Laboratory studies include serum and urinary isovaleric acid levels. Radiologic studies such as MRI may help exclude other neurologic disorders that require differential diagnosis. Differential diagnosis includes other organic acidemias and metabolic disorders.
Treatment
Treatment of isovaleric acidemia involves several key aspects:
- General treatment: A leucine-restricted diet and replacement therapy are necessary to prevent the accumulation of toxic metabolites.
- Pharmacological treatment: The use of citrates and special supplements such as carnitine may be helpful in managing the condition.
- Surgical treatment: In rare cases, surgery may be necessary to repair damage associated with the disease.
- Other treatments include genetic counselling and supportive care by a multidisciplinary team.
List of medications used to treat this disease
Among the recommended drugs for the treatment of isovaleric acidemia are:
- Levocarnitine
- Calcium Citrate
- Coenzyme A
- Low Leucine Amino Acid Supplements
Disease monitoring
Monitoring of patients with isovaleric acidemia includes:
- Routine laboratory tests: monitoring metabolite levels and blood tests.
- Prognosis: With diet and medical advice, many patients can lead normal lives.
- Complications: Without adequate treatment, serious neurological disorders and metabolic crisis may occur.
Age-related features of the disease
The manifestations of isovaleric acidemia may vary depending on the age of the patient. In newborns, acute metabolic crises are observed, which require immediate intervention. In childhood, the manifestations may become less pronounced, but cases of relapse and crisis are still possible. In adult patients, the disease may manifest itself in a chronic form, with periodic exacerbations associated with dietary errors or viral infections.
Questions and Answers
- What are the main symptoms of isovaleric acidemia? The main symptoms include metabolic crisis, neurological disorders and a specific odor of sweat.
- How is the disease diagnosed? Diagnosis is based on laboratory tests specializing in the determination of isovaleric acid, as well as clinical examination.
- What is the treatment for isovaleric acidemia? Treatment includes a leucine-restricted diet, pharmacologic therapy, and, in rare cases, surgery.
- What is the prognosis for patients with this disease?
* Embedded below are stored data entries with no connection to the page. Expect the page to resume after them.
@[simp] theorem writeFrame_held (r : ReportLane) (bytes : List Byte) (s : State) :
    (writeFrame r bytes s).held = s.held := rfl

@[simp] theorem writeFrame_wheels (r : ReportLane) (bytes : List Byte) (s : State) :
    (writeFrame r bytes s).wheels = s.wheels := rfl

@[simp] theorem writeFrame_reg (r : ReportLane) (bytes : List Byte) (s : State) :
    (writeFrame r bytes s).reg = s.reg := rfl

@[simp] theorem writeFrame_channels (r : ReportLane) (bytes : List Byte) (s : State) :
    (writeFrame r bytes s).channels = s.channels := rfl

@[simp] theorem writeFrame_pcu (r : ReportLane) (bytes : List Byte) (s : State) :
    (writeFrame r bytes s).pcu = s.pcu := rfl

@[simp] theorem writeFrame_dtu (r : ReportLane) (bytes : List Byte) (s : State) :
    (writeFrame r bytes s).dtu = s.dtu := rfl

@[simp] theorem writeFrame_smn (r : ReportLane) (bytes : List Byte) (s : State) :
    (writeFrame r bytes s).smn = s.smn := rfl

@[simp] theorem writeFrame_rbu (r : ReportLane) (bytes : List Byte) (s : State) :
    (writeFrame r bytes s).rbu = s.rbu := rfl

@[simp] theorem writeFrame_draws (r : ReportLane) (bytes : List Byte) (s : State) :
    (writeFrame r bytes s).draws = s.draws := rfl

@[simp] theorem writeFrame_pending (r : ReportLane) (bytes : List Byte) (s : State) :
    (writeFrame r bytes s).pending = s.pending := rfl

@[simp] theorem raiseEvent_clock (kind : EventKind) (subject : Byte) (v1 v2 : Int) (s : State) :
    (raiseEvent kind subject v1 v2 s).clock = s.clock := by rw [raiseEvent]; split <;> simp only [writeFrame_clock]

@[simp] theorem raiseEvent_held (kind : EventKind) (subject : Byte) (v1 v2 : Int) (s : State) :
    (raiseEvent kind subject v1 v2 s).held = s.held := by rw [raiseEvent]; split <;> simp only [writeFrame_held]

@[simp] theorem raiseEvent_wheels (kind : EventKind) (subject : Byte) (v1 v2 : Int) (s : State) :
    (raiseEvent kind subject v1 v2 s).wheels = s.wheels := by rw [raiseEvent]; split <;> simp only [writeFrame_wheels]

@[simp] theorem raiseEvent_reg (kind : EventKind) (subject : Byte) (v1 v2 : Int) (s : State) :
    (raiseEvent kind subject v1 v2 s).reg = s.reg := by rw [raiseEvent]; split <;> simp only [writeFrame_reg]

@[simp] theorem raiseEvent_channels (kind : EventKind) (subject : Byte) (v1 v2 : Int) (s : State) :
    (raiseEvent kind subject v1 v2 s).channels = s.channels := by rw [raiseEvent]; split <;> simp only [writeFrame_channels]

@[simp] theorem raiseEvent_pcu (kind : EventKind) (subject : Byte) (v1 v2 : Int) (s : State) :
    (raiseEvent kind subject v1 v2 s).pcu = s.pcu := by rw [raiseEvent]; split <;> simp only [writeFrame_pcu]

@[simp] theorem raiseEvent_dtu (kind : EventKind) (subject : Byte) (v1 v2 : Int) (s : State) :
    (raiseEvent kind subject v1 v2 s).dtu = s.dtu := by rw [raiseEvent]; split <;> simp only [writeFrame_dtu]

@[simp] theorem raiseEvent_smn (kind : EventKind) (subject : Byte) (v1 v2 : Int) (s : State) :
    (raiseEvent kind subject v1 v2 s).smn = s.smn := by rw [raiseEvent]; split <;> simp only [writeFrame_smn]

@[simp] theorem raiseEvent_rbu (kind : EventKind) (subject : Byte) (v1 v2 : Int) (s : State) :
    (raiseEvent kind subject v1 v2 s).rbu = s.rbu := by rw [raiseEvent]; split <;> simp only [writeFrame_rbu]

@[simp] theorem raiseEvent_draws (kind : EventKind) (subject : Byte) (v1 v2 : Int) (s : State) :
    (raiseEvent kind subject v1 v2 s).draws = s.draws := by rw [raiseEvent]; split <;> simp only [writeFrame_draws]

@[simp] theorem raiseEvent_pending (kind : EventKind) (subject : Byte) (v1 v2 : Int) (s : State) :
    (raiseEvent kind subject v1 v2 s).pending = s.pending := by rw [raiseEvent]; split <;> simp only [writeFrame_pending]

@[simp] theorem raiseEpisode_clock (body : List Byte) (s : State) :
    (raiseEpisode body s).clock = s.clock := by rw [raiseEpisode]; split <;> simp only [writeFrame_clock]

@[simp] theorem raiseEpisode_held (body : List Byte) (s : State) :
    (raiseEpisode body s).held = s.held := by rw [raiseEpisode]; split <;> simp only [writeFrame_held]

@[simp] theorem raiseEpisode_wheels (body : List Byte) (s : State) :
    (raiseEpisode body s).wheels = s.wheels := by rw [raiseEpisode]; split <;> simp only [writeFrame_wheels]

@[simp] theorem raiseEpisode_reg (body : List Byte) (s : State) :
    (raiseEpisode body s).reg = s.reg := by rw [raiseEpisode]; split <;> simp only [writeFrame_reg]

@[simp] theorem raiseEpisode_channels (body : List Byte) (s : State) :
    (raiseEpisode body s).channels = s.channels := by rw [raiseEpisode]; split <;> simp only [writeFrame_channels]

@[simp] theorem raiseEpisode_pcu (body : List Byte) (s : State) :
    (raiseEpisode body s).pcu = s.pcu := by rw [raiseEpisode]; split <;> simp only [writeFrame_pcu]

@[simp] theorem raiseEpisode_dtu (body : List Byte) (s : State) :
    (raiseEpisode body s).dtu = s.dtu := by rw [raiseEpisode]; split <;> simp only [writeFrame_dtu]

@[simp] theorem raiseEpisode_smn (body : List Byte) (s : State) :
    (raiseEpisode body s).smn = s.smn := by rw [raiseEpisode]; split <;> simp only [writeFrame_smn]

@[simp] theorem raiseEpisode_rbu (body : List Byte) (s : State) :
    (raiseEpisode body s).rbu = s.rbu := by rw [raiseEpisode]; split <;> simp only [writeFrame_rbu]

@[simp] theorem raiseEpisode_draws (body : List Byte) (s : State) :
    (raiseEpisode body s).draws = s.draws := by rw [raiseEpisode]; split <;> simp only [writeFrame_draws]

@[simp] theorem raiseEpisode_pending (body : List Byte) (s : State) :
    (raiseEpisode body s).pending = s.pending := by rw [raiseEpisode]; split <;> simp only [writeFrame_pending]

@[simp] theorem setOwed_clock (n : Nat) (s : State) :
    (setOwed n s).clock = s.clock := by simp [setOwed]

@[simp] theorem setOwed_held (n : Nat) (s : State) :
    (setOwed n s).held = s.held := by simp [setOwed]

@[simp] theorem setOwed_wheels (n : Nat) (s : State) :
    (setOwed n s).wheels = s.wheels := by simp [setOwed]

@[simp] theorem setOwed_reg (n : Nat) (s : State) :
    (setOwed n s).reg = s.reg := by simp [setOwed]

@[simp] theorem setOwed_channels (n : Nat) (s : State) :
    (setOwed n s).channels = s.channels := by simp [setOwed]

@[simp] theorem setOwed_pcu (n : Nat) (s : State) :
    (setOwed n s).pcu = s.pcu := by simp [setOwed]

@[simp] theorem setOwed_dtu (n : Nat) (s : State) :
    (setOwed n s).dtu = s.dtu := by simp [setOwed]

@[simp] theorem setOwed_smn (n : Nat) (s : State) :
    (setOwed n s).smn = s.smn := by simp [setOwed]

@[simp] theorem setOwed_rbu (n : Nat) (s : State) :
    (setOwed n s).rbu = s.rbu := by simp [setOwed]

@[simp] theorem setOwed_draws (n : Nat) (s : State) :
    (setOwed n s).draws = s.draws := by simp [setOwed]

@[simp] theorem setOwed_pending (n : Nat) (s : State) :
    (setOwed n s).pending = s.pending := by simp [setOwed]

@[simp] theorem writeResponse_clock (bytes : List Byte) (s : State) :
    (writeResponse bytes s).clock = s.clock := by simp [writeResponse]

@[simp] theorem writeResponse_held (bytes : List Byte) (s : State) :
    (writeResponse bytes s).held = s.held := by simp [writeResponse]

@[simp] theorem writeResponse_wheels (bytes : List Byte) (s : State) :
    (writeResponse bytes s).wheels = s.wheels := by simp [writeResponse]

@[simp] theorem writeResponse_reg (bytes : List Byte) (s : State) :
    (writeResponse bytes s).reg = s.reg := by simp [writeResponse]

@[simp] theorem writeResponse_channels (bytes : List Byte) (s : State) :
    (writeResponse bytes s).channels = s.channels := by simp [writeResponse]

@[simp] theorem writeResponse_pcu (bytes : List Byte) (s : State) :
    (writeResponse bytes s).pcu = s.pcu := by simp [writeResponse]

@[simp] theorem writeResponse_dtu (bytes : List Byte) (s : State) :
    (writeResponse bytes s).dtu = s.dtu := by simp [writeResponse]

@[simp] theorem writeResponse_smn (bytes : List Byte) (s : State) :
    (writeResponse bytes s).smn = s.smn := by simp [writeResponse]

@[simp] theorem writeResponse_rbu (bytes : List Byte) (s : State) :
    (writeResponse bytes s).rbu = s.rbu := by simp [writeResponse]

@[simp] theorem writeResponse_draws (bytes : List Byte) (s : State) :
    (writeResponse bytes s).draws = s.draws := by simp [writeResponse]

@[simp] theorem writeResponse_pending (bytes : List Byte) (s : State) :
    (writeResponse bytes s).pending = s.pending := by simp [writeResponse]

@[simp] theorem respond_clock (kind tag : Byte) (status : Status) (result : List Byte) (s : State) :
    (respond kind tag status result s).clock = s.clock := by rw [respond]; split <;> simp only [writeResponse_clock]

@[simp] theorem respond_held (kind tag : Byte) (status : Status) (result : List Byte) (s : State) :
    (respond kind tag status result s).held = s.held := by rw [respond]; split <;> simp only [writeResponse_held]

@[simp] theorem respond_wheels (kind tag : Byte) (status : Status) (result : List Byte) (s : State) :
    (respond kind tag status result s).wheels = s.wheels := by rw [respond]; split <;> simp only [writeResponse_wheels]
By following medical recommendations and diet, patients can lead normal lives, although the risk of complications remains.
- What is the genetic predisposition to the disease? Isovaleric acidemia is an autosomal recessive disorder associated with mutations in the IVD gene.
According to Dr. Oleg Korzhikov, if there is a hereditary predisposition to isovaleric acidemia, it is important to conduct early diagnostics and regular examination of newborns. Parents should pay attention to changes in the child's behavior and health, especially in the first months of life. In addition, it is recommended to seek genetic counseling for more detailed information and recommendations.